Wychodzę na zewnątrz i przenoszę się z psem z klatki schodowej na ławkę, czekając na resztę towarzystwa. Dookoła biegają dzieci w przedziale około 4 - 9 lat, bawiące się w wojnę. Część z nich czai się między zaparkowanymi samochodami w pełnym umundurowaniu, z karabinami maszynowymi, inni muszą zadowolić się plastikowymi pistoletami, są też dzieci z patyczaną bronią. Latorośle co jakiś czas oddają wyimaginowane strzały, wspierane własnymi odgłosami pola bitwy.
Jeden z chłopców, będąc w szale masowego morderstwa, odwraca się w naszym kierunku i celuje swoim karabinkiem w Morfinę.
- Posrało Cię?! - krzyczy starszy chłopiec, taranując kolegę barkiem i mierząc do niego ze swojej gwintówki. Dziecko ląduje na ziemi i patrzy z niedowierzaniem na sprzymierzeńca. Najwidoczniej młody nie spodziewał się zdrady ze strony członka własnego zespołu.

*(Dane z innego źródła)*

-- ==== Sys2Proof/Machine/XcvSimdAlu.lean ====
section
/-! DEFINITION. Xcv SIMD ALU and bit manipulation (spec/48_xcv_simd_alu.md rules R546 to R637). -/

namespace Sys2Proof.Machine

/-- R558: half of the wrapped sum, its sign bit replicated. -/
def elemAvg {n : Nat} (x y : BitVec n) : BitVec n := (x + y).sshiftRight 1

/-- R564. -/
def elemAvgu {n : Nat} (x y : BitVec n) : BitVec n := (x + y) >>> 1

/-- R570. -/
def elemMin {n : Nat} (x y : BitVec n) : BitVec n := if x.slt y then x else y

/-- R576. -/
def elemMinu {n : Nat} (x y : BitVec n) : BitVec n := if x.ult y then x else y

/-- R582. -/
def elemMax {n : Nat} (x y : BitVec n) : BitVec n := if y.slt x then x else y

/-- R588. -/
def elemMaxu {n : Nat} (x y : BitVec n) : BitVec n := if y.ult x then x else y

/-- The shift amount: the low `k` bits of the second operand's element (R543; 92 D14, notes/assumptions/40.md). -/
def elemAmount {n : Nat} (k : Nat) (y : BitVec n) : Nat := (y.extractLsb' 0 k).toNat

/-- R594. -/
def elemSrl {n : Nat} (k : Nat) (x y : BitVec n) : BitVec n := x >>> elemAmount k y

/-- R600. -/
def elemSra {n : Nat} (k : Nat) (x y : BitVec n) : BitVec n := x.sshiftRight (elemAmount k y)

/-- R606. -/
def elemSll {n : Nat} (k : Nat) (x y : BitVec n) : BitVec n := x <<< elemAmount k y

/-- R630. -/
def elemAbs {n : Nat} (x : BitVec n) : BitVec n := if x.slt 0 then -x else x

/-- `d` with the halfword that `k` names replaced (R636). -/
def insertHalf (d : Word) (k : BitVec 1) (v : BitVec 16) : Word :=
  if k = 1 then packH v (loHalf d) else packH (hiHalf d) v

/-- `d` with the byte that `k` names replaced (R637). -/
def insertByte (d : Word) (k : BitVec 2) (v : Byte) : Word :=
  packB (if k = 3 then v else byteOf d 3) (if k = 2 then v else byteOf d 2) (if k = 1 then v else byteOf d 1)
    (if k = 0 then v else byteOf d 0)

/-- `cv.add.h`, R546. -/
def execCvAddH  (rd rs1 rs2 : Reg) (s : State) : Result := xcv rd (zipH (· + ·) (s.reg rs1) (s.reg rs2)) s

/-- `cv.add.sc.h`, R547. -/
def execCvAddScH  (rd rs1 rs2 : Reg) (s : State) : Result := xcv rd (zipH (· + ·) (s.reg rs1) (scH (s.reg rs2))) s

/-- `cv.add.sci.h`, R548. -/
def execCvAddSciH  (rd rs1 : Reg) (imm6 : BitVec 6) (s : State) : Result :=
  xcv rd (zipH (· + ·) (s.reg rs1) (sciH imm6)) s

/-- `cv.add.b`, R549. -/
def execCvAddB  (rd rs1 rs2 : Reg) (s : State) : Result := xcv rd (zipB (· + ·) (s.reg rs1) (s.reg rs2)) s

/-- `cv.add.sc.b`, R550. -/
def execCvAddScB  (rd rs1 rs2 : Reg) (s : State) : Result := xcv rd (zipB (· + ·) (s.reg rs1) (scB (s.reg rs2))) s

/-- `cv.add.sci.b`, R551. -/
def execCvAddSciB  (rd rs1 : Reg) (imm6 : BitVec 6) (s : State) : Result :=
  xcv rd (zipB (· + ·) (s.reg rs1) (sciB imm6)) s

/-- `cv.sub.h`, R552. -/
def execCvSubH  (rd rs1 rs2 : Reg) (s : State) : Result := xcv rd (zipH (· - ·) (s.reg rs1) (s.reg rs2)) s

/-- `cv.sub.sc.h`, R553. -/
def execCvSubScH  (rd rs1 rs2 : Reg) (s : State) : Result := xcv rd (zipH (· - ·) (s.reg rs1) (scH (s.reg rs2))) s

/-- `cv.sub.sci.h`, R554. -/
def execCvSubSciH  (rd rs1 : Reg) (imm6 : BitVec 6) (s : State) : Result :=
  xcv rd (zipH (· - ·) (s.reg rs1) (sciH imm6)) s

/-- `cv.sub.b`, R555. -/
def execCvSubB  (rd rs1 rs2 : Reg) (s : State) : Result := xcv rd (zipB (· - ·) (s.reg rs1) (s.reg rs2)) s

/-- `cv.sub.sc.b`, R556. -/
def execCvSubScB  (rd rs1 rs2 : Reg) (s : State) : Result := xcv rd (zipB (· - ·) (s.reg rs1) (scB (s.reg rs2))) s

/-- `cv.sub.sci.b`, R557. -/
def execCvSubSciB  (rd rs1 : Reg) (imm6 : BitVec 6) (s : State) : Result :=
  xcv rd (zipB (· - ·) (s.reg rs1) (sciB imm6)) s

/-- `cv.avg.h`, R558. -/
def execCvAvgH  (rd rs1 rs2 : Reg) (s : State) : Result := xcv rd (zipH elemAvg (s.reg rs1) (s.reg rs2)) s

/-- `cv.avg.sc.h`, R559. -/
def execCvAvgScH  (rd rs1 rs2 : Reg) (s : State) : Result := xcv rd (zipH elemAvg (s.reg rs1) (scH (s.reg rs2))) s

/-- `cv.avg.sci.h`, R560. -/
def execCvAvgSciH  (rd rs1 : Reg) (imm6 : BitVec 6) (s : State) : Result :=
  xcv rd (zipH elemAvg (s.reg rs1) (sciH imm6)) s

/-- `cv.avg.b`, R561. -/
def execCvAvgB  (rd rs1 rs2 : Reg) (s : State) : Result := xcv rd (zipB elemAvg (s.reg rs1) (s.reg rs2)) s

/-- `cv.avg.sc.b`, R562. -/
def execCvAvgScB  (rd rs1 rs2 : Reg) (s : State) : Result := xcv rd (zipB elemAvg (s.reg rs1) (scB (s.reg rs2))) s

/-- `cv.avg.sci.b`, R563. -/
def execCvAvgSciB  (rd rs1 : Reg) (imm6 : BitVec 6) (s : State) : Result :=
  xcv rd (zipB elemAvg (s.reg rs1) (sciB imm6)) s

/-- `cv.avgu.h`, R564. -/
def execCvAvguH  (rd rs1 rs2 : Reg) (s : State) : Result := xcv rd (zipH elemAvgu (s.reg rs1) (s.reg rs2)) s

/-- `cv.avgu.sc.h`, R565. -/
def execCvAvguScH  (rd rs1 rs2 : Reg) (s : State) : Result := xcv rd (zipH elemAvgu (s.reg rs1) (scH (s.reg rs2))) s

/-- `cv.avgu.sci.h`, R566. -/
def execCvAvguSciH  (rd rs1 : Reg) (imm6 : BitVec 6) (s : State) : Result :=
  xcv rd (zipH elemAvgu (s.reg rs1) (sciuH imm6)) s

/-- `cv.avgu.b`, R567. -/
def execCvAvguB  (rd rs1 rs2 : Reg) (s : State) : Result := xcv rd (zipB elemAvgu (s.reg rs1) (s.reg rs2)) s

/-- `cv.avgu.sc.b`, R568. -/
def execCvAvguScB  (rd rs1 rs2 : Reg) (s : State) : Result := xcv rd (zipB elemAvgu (s.reg rs1) (scB (s.reg rs2))) s

/-- `cv.avgu.sci.b`, R569. -/
def execCvAvguSciB  (rd rs1 : Reg) (imm6 : BitVec 6) (s : State) : Result :=
  xcv rd (zipB elemAvgu (s.reg rs1) (sciuB imm6)) s

/-- `cv.min.h`, R570. -/
def execCvMinH  (rd rs1 rs2 : Reg) (s : State) : Result := xcv rd (zipH elemMin (s.reg rs1) (s.reg rs2)) s

/-- `cv.min.sc.h`, R571. -/
def execCvMinScH  (rd rs1 rs2 : Reg) (s : State) : Result := xcv rd (zipH elemMin (s.reg rs1) (scH (s.reg rs2))) s

/-- `cv.min.sci.h`, R572. -/
def execCvMinSciH  (rd rs1 : Reg) (imm6 : BitVec 6) (s : State) : Result :=
  xcv rd (zipH elemMin (s.reg rs1) (sciH imm6)) s

/-- `cv.min.b`, R573. -/
def execCvMinB  (rd rs1 rs2 : Reg) (s : State) : Result := xcv rd (zipB elemMin (s.reg rs1) (s.reg rs2)) s

/-- `cv.min.sc.b`, R574. -/
def execCvMinScB  (rd rs1 rs2 : Reg) (s : State) : Result := xcv rd (zipB elemMin (s.reg rs1) (scB (s.reg rs2))) s

/-- `cv.min.sci.b`, R575. -/
def execCvMinSciB  (rd rs1 : Reg) (imm6 : BitVec 6) (s : State) : Result :=
  xcv rd (zipB elemMin (s.reg rs1) (sciB imm6)) s

/-- `cv.minu.h`, R576. -/
def execCvMinuH  (rd rs1 rs2 : Reg) (s : State) : Result := xcv rd (zipH elemMinu (s.reg rs1) (s.reg rs2)) s

/-- `cv.minu.sc.h`, R577. -/
def execCvMinuScH  (rd rs1 rs2 : Reg) (s : State) : Result := xcv rd (zipH elemMinu (s.reg rs1) (scH (s.reg rs2))) s

/-- `cv.minu.sci.h`, R578. -/
def execCvMinuSciH  (rd rs1 : Reg) (imm6 : BitVec 6) (s : State) : Result :=
  xcv rd (zipH elemMinu (s.reg rs1) (sciuH imm6)) s

/-- `cv.minu.b`, R579. -/
def execCvMinuB  (rd rs1 rs2 : Reg) (s : State) : Result := xcv rd (zipB elemMinu (s.reg rs1) (s.reg rs2)) s

/-- `cv.minu.sc.b`, R580. -/
def execCvMinuScB  (rd rs1 rs2 : Reg) (s : State) : Result := xcv rd (zipB elemMinu (s.reg rs1) (scB (s.reg rs2))) s

/-- `cv.minu.sci.b`, R581. -/
def execCvMinuSciB  (rd rs1 : Reg) (imm6 : BitVec 6) (s : State) : Result :=
  xcv rd (zipB elemMinu (s.reg rs1) (sciuB imm6)) s

/-- `cv.max.h`, R582. -/
def execCvMaxH  (rd rs1 rs2 : Reg) (s : State) : Result := xcv rd (zipH elemMax (s.reg rs1) (s.reg rs2)) s

/-- `cv.max.sc.h`, R583. -/
def execCvMaxScH  (rd rs1 rs2 : Reg) (s : State) : Result := xcv rd (zipH elemMax (s.reg rs1) (scH (s.reg rs2))) s

/-- `cv.max.sci.h`, R584. -/
def execCvMaxSciH  (rd rs1 : Reg) (imm6 : BitVec 6) (s : State) : Result :=
  xcv rd (zipH elemMax (s.reg rs1) (sciH imm6)) s

/-- `cv.max.b`, R585. -/
def execCvMaxB  (rd rs1 rs2 : Reg) (s : State) : Result := xcv rd (zipB elemMax (s.reg rs1) (s.reg rs2)) s

/-- `cv.max.sc.b`, R586. -/
def execCvMaxScB  (rd rs1 rs2 : Reg) (s : State) : Result := xcv rd (zipB elemMax (s.reg rs1) (scB (s.reg rs2))) s

/-- `cv.max.sci.b`, R587. -/
def execCvMaxSciB  (rd rs1 : Reg) (imm6 : BitVec 6) (s : State) : Result :=
  xcv rd (zipB elemMax (s.reg rs1) (sciB imm6)) s

/-- `cv.maxu.h`, R588. -/
def execCvMaxuH  (rd rs1 rs2 : Reg) (s : State) : Result := xcv rd (zipH elemMaxu (s.reg rs1) (s.reg rs2)) s

/-- `cv.maxu.sc.h`, R589. -/
def execCvMaxuScH  (rd rs1 rs2 : Reg) (s : State) : Result := xcv rd (zipH elemMaxu (s.reg rs1) (scH (s.reg rs2))) s

/-- `cv.maxu.sci.h`, R590. -/
def execCvMaxuSciH  (rd rs1 : Reg) (imm6 : BitVec 6) (s : State) : Result :=
  xcv rd (zipH elemMaxu (s.reg rs1) (sciuH imm6)) s

/-- `cv.maxu.b`, R591. -/
def execCvMaxuB  (rd rs1 rs2 : Reg) (s : State) : Result := xcv rd (zipB elemMaxu (s.reg rs1) (s.reg rs2)) s

/-- `cv.maxu.sc.b`, R592. -/
def execCvMaxuScB  (rd rs1 rs2 : Reg) (s : State) : Result := xcv rd (zipB elemMaxu (s.reg rs1) (scB (s.reg rs2))) s

/-- `cv.maxu.sci.b`, R593. -/
def execCvMaxuSciB  (rd rs1 : Reg) (imm6 : BitVec 6) (s : State) : Result :=
  xcv rd (zipB elemMaxu (s.reg rs1) (sciuB imm6)) s

/-- `cv.srl.h`, R594. -/
def execCvSrlH  (rd rs1 rs2 : Reg) (s : State) : Result := xcv rd (zipH (elemSrl 4) (s.reg rs1) (s.reg rs2)) s

/-- `cv.srl.sc.h`, R595. -/
def execCvSrlScH  (rd rs1 rs2 : Reg) (s : State) : Result := xcv rd (zipH (elemSrl 4) (s.reg rs1) (scH (s.reg rs2))) s

/-- `cv.srl.sci.h`, R596. -/
def execCvSrlSciH  (rd rs1 : Reg) (imm6 : BitVec 6) (s : State) : Result :=
  xcv rd (zipH (elemSrl 4) (s.reg rs1) (sciuH imm6)) s

/-- `cv.srl.b`, R597. -/
def execCvSrlB  (rd rs1 rs2 : Reg) (s : State) : Result := xcv rd (zipB (elemSrl 3) (s.reg rs1) (s.reg rs2)) s

/-- `cv.srl.sc.b`, R598. -/
def execCvSrlScB  (rd rs1 rs2 : Reg) (s : State) : Result := xcv rd (zipB (elemSrl 3) (s.reg rs1) (scB (s.reg rs2))) s

/-- `cv.srl.sci.b`, R599. -/
def execCvSrlSciB  (rd rs1 : Reg) (imm6 : BitVec 6) (s : State) : Result :=
  xcv rd (zipB (elemSrl 3) (s.reg rs1) (sciuB imm6)) s

/-- `cv.sra.h`, R600. -/
def execCvSraH  (rd rs1 rs2 : Reg) (s : State) : Result := xcv rd (zipH (elemSra 4) (s.reg rs1) (s.reg rs2)) s

/-- `cv.sra.sc.h`, R601. -/
def execCvSraScH  (rd rs1 rs2 : Reg) (s : State) : Result := xcv rd (zipH (elemSra 4) (s.reg rs1) (scH (s.reg rs2))) s

/-- `cv.sra.sci.h`, R602. -/
def execCvSraSciH  (rd rs1 : Reg) (imm6 : BitVec 6) (s : State) : Result :=
  xcv rd (zipH (elemSra 4) (s.reg rs1) (sciuH imm6)) s

/-- `cv.sra.b`, R603. -/
def execCvSraB  (rd rs1 rs2 : Reg) (s : State) : Result := xcv rd (zipB (elemSra 3) (s.reg rs1) (s.reg rs2)) s

/-- `cv.sra.sc.b`, R604. -/
def execCvSraScB  (rd rs1 rs2 : Reg) (s : State) : Result := xcv rd (zipB (elemSra 3) (s.reg rs1) (scB (s.reg rs2))) s

/-- `cv.sra.sci.b`, R605. -/
def execCvSraSciB  (rd rs1 : Reg) (imm6 : BitVec 6) (s : State) : Result :=
  xcv rd (zipB (elemSra 3) (s.reg rs1) (sciuB imm6)) s

/-- `cv.sll.h`, R606. -/
def execCvSllH  (rd rs1 rs2 : Reg) (s : State) : Result := xcv rd (zipH (elemSll 4) (s.reg rs1) (s.reg rs2)) s

/-- `cv.sll.sc.h`, R607. -/
def execCvSllScH  (rd rs1 rs2 : Reg) (s : State) : Result := xcv rd (zipH (elemSll 4) (s.reg rs1) (scH (s.reg rs2))) s

/-- `cv.sll.sci.h`, R608. -/
def execCvSllSciH  (rd rs1 : Reg) (imm6 : BitVec 6) (s : State) : Result :=
  xcv rd (zipH (elemSll 4) (s.reg rs1) (sciuH imm6)) s

/-- `cv.sll.b`, R609. -/
def execCvSllB  (rd rs1 rs2 : Reg) (s : State) : Result := xcv rd (zipB (elemSll 3) (s.reg rs1) (s.reg rs2)) s

/-- `cv.sll.sc.b`, R610. -/
def execCvSllScB  (rd rs1 rs2 : Reg) (s : State) : Result := xcv rd (zipB (elemSll 3) (s.reg rs1) (scB (s.reg rs2))) s

/-- `cv.sll.sci.b`, R611. -/
def execCvSllSciB  (rd rs1 : Reg) (imm6 : BitVec 6) (s : State) : Result :=
  xcv rd (zipB (elemSll 3) (s.reg rs1) (sciuB imm6)) s

/-- `cv.or.h`, R612. -/
def execCvOrH  (rd rs1 rs2 : Reg) (s : State) : Result := xcv rd (zipH (· ||| ·) (s.reg rs1) (s.reg rs2)) s

/-- `cv.or.sc.h`, R613. -/
def execCvOrScH  (rd rs1 rs2 : Reg) (s : State) : Result := xcv rd (zipH (· ||| ·) (s.reg rs1) (scH (s.reg rs2))) s

/-- `cv.or.sci.h`, R614. -/
def execCvOrSciH  (rd rs1 : Reg) (imm6 : BitVec 6) (s : State) : Result :=
  xcv rd (zipH (· ||| ·) (s.reg rs1) (sciH imm6)) s

/-- `cv.or.b`, R615. -/
def execCvOrB  (rd rs1 rs2 : Reg) (s : State) : Result := xcv rd (zipB (· ||| ·) (s.reg rs1) (s.reg rs2)) s

/-- `cv.or.sc.b`, R616. -/
def execCvOrScB  (rd rs1 rs2 : Reg) (s : State) : Result := xcv rd (zipB (· ||| ·) (s.reg rs1) (scB (s.reg rs2))) s

/-- `cv.or.sci.b`, R617. -/
def execCvOrSciB  (rd rs1 : Reg) (imm6 : BitVec 6) (s : State) : Result :=
  xcv rd (zipB (· ||| ·) (s.reg rs1) (sciB imm6)) s

/-- `cv.xor.h`, R618. -/
def execCvXorH  (rd rs1 rs2 : Reg) (s : State) : Result := xcv rd (zipH (· ^^^ ·) (s.reg rs1) (s.reg rs2)) s

/-- `cv.xor.sc.h`, R619. -/
def execCvXorScH  (rd rs1 rs2 : Reg) (s : State) : Result := xcv rd (zipH (· ^^^ ·) (s.reg rs1) (scH (s.reg rs2))) s

/-- `cv.xor.sci.h`, R620. -/
def execCvXorSciH  (rd rs1 : Reg) (imm6 : BitVec 6) (s : State) : Result :=
  xcv rd (zipH (· ^^^ ·) (s.reg rs1) (sciH imm6)) s

/-- `cv.xor.b`, R621. -/
def execCvXorB  (rd rs1 rs2 : Reg) (s : State) : Result := xcv rd (zipB (· ^^^ ·) (s.reg rs1) (s.reg rs2)) s

/-- `cv.xor.sc.b`, R622. -/
def execCvXorScB  (rd rs1 rs2 : Reg) (s : State) : Result := xcv rd (zipB (· ^^^ ·) (s.reg rs1) (scB (s.reg rs2))) s

/-- `cv.xor.sci.b`, R623. -/
def execCvXorSciB  (rd rs1 : Reg) (imm6 : BitVec 6) (s : State) : Result :=
  xcv rd (zipB (· ^^^ ·) (s.reg rs1) (sciB imm6)) s

/-- `cv.and.h`, R624. -/
def execCvAndH  (rd rs1 rs2 : Reg) (s : State) : Result := xcv rd (zipH (· &&& ·) (s.reg rs1) (s.reg rs2)) s

/-- `cv.and.sc.h`, R625. -/
def execCvAndScH  (rd rs1 rs2 : Reg) (s : State) : Result := xcv rd (zipH (· &&& ·) (s.reg rs1) (scH (s.reg rs2))) s

/-- `cv.and.sci.h`, R626. -/
def execCvAndSciH  (rd rs1 : Reg) (imm6 : BitVec 6) (s : State) : Result :=
  xcv rd (zipH (· &&& ·) (s.reg rs1) (sciH imm6)) s

/-- `cv.and.b`, R627. -/
def execCvAndB  (rd rs1 rs2 : Reg) (s : State) : Result := xcv rd (zipB (· &&& ·) (s.reg rs1) (s.reg rs2)) s

/-- `cv.and.sc.b`, R628. -/
def execCvAndScB  (rd rs1 rs2 : Reg) (s : State) : Result := xcv rd (zipB (· &&& ·) (s.reg rs1) (scB (s.reg rs2))) s

/-- `cv.and.sci.b`, R629. -/
def execCvAndSciB  (rd rs1 : Reg) (imm6 : BitVec 6) (s : State) : Result :=
  xcv rd (zipB (· &&& ·) (s.reg rs1) (sciB imm6)) s

/-- `cv.abs.h`, R630. -/
def execCvAbsH  (rd rs1 : Reg) (s : State) : Result :=
  xcv rd (packH (elemAbs (hiHalf (s.reg rs1))) (elemAbs (loHalf (s.reg rs1)))) s

/-- `cv.abs.b`, R631. -/
def execCvAbsB  (rd rs1 : Reg) (s : State) : Result :=
  xcv rd (packB (elemAbs (byteOf (s.reg rs1) 3)) (elemAbs (byteOf (s.reg rs1) 2)) (elemAbs (byteOf (s.reg rs1) 1)) (elemAbs (byteOf (s.reg rs1) 0))) s

/-- `cv.extract.h`, R632. -/
def execCvExtractH  (rd rs1 : Reg) (imm6 : BitVec 6) (s : State) : Result :=
  xcv rd ((halfSel (s.reg rs1) (imm6.extractLsb' 0 1)).signExtend 32) s

/-- `cv.extract.b`, R633. -/
def execCvExtractB  (rd rs1 : Reg) (imm6 : BitVec 6) (s : State) : Result :=
  xcv rd ((byteSel (s.reg rs1) (imm6.extractLsb' 0 2)).signExtend 32) s

/-- `cv.extractu.h`, R634. -/
def execCvExtractuH  (rd rs1 : Reg) (imm6 : BitVec 6) (s : State) : Result :=
  xcv rd ((halfSel (s.reg rs1) (imm6.extractLsb' 0 1)).setWidth 32) s

/-- `cv.extractu.b`, R635. -/
def execCvExtractuB  (rd rs1 : Reg) (imm6 : BitVec 6) (s : State) : Result :=
  xcv rd ((byteSel (s.reg rs1) (imm6.extractLsb' 0 2)).setWidth 32) s

/-- `cv.insert.h`, R636. -/
def execCvInsertH  (rd rs1 : Reg) (imm6 : BitVec 6) (s : State) : Result :=
  xcv rd (insertHalf (s.reg rd) (imm6.extractLsb' 0 1) (loHalf (s.reg rs1))) s

/-- `cv.insert.b`, R637. -/
def execCvInsertB  (rd rs1 : Reg) (imm6 : BitVec 6) (s : State) : Result :=
  xcv rd (insertByte (s.reg rd) (imm6.extractLsb' 0 2) (byteOf (s.reg rs1) 0)) s

end Sys2Proof.Machine
end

- Do zwierząt się nie celuje. Masz strzelać do ludzi - informuje go starszy kolega i pomaga wstać z ziemi. Chłopak strzepuje trawę z ubrania i mruczy pod nosem:
- Dobra, aferę robisz o nic. To na niby tylko przecież.
- Nie. Celujesz. Do. Zwierząt. - odpowiada kompan tonem sygnalizującym rozmówcy brak możliwości sprzeciwu - Pies nie ma broni, to się nie obroni. W wojsku się nie strzela do cywili, tylko do uzbrojonych. Tata mi mówił - kończy chłopak i wojownicy zmierzają razem w stronę drzewa, które zostało przefortyfikowane na swojego rodzaju bazę.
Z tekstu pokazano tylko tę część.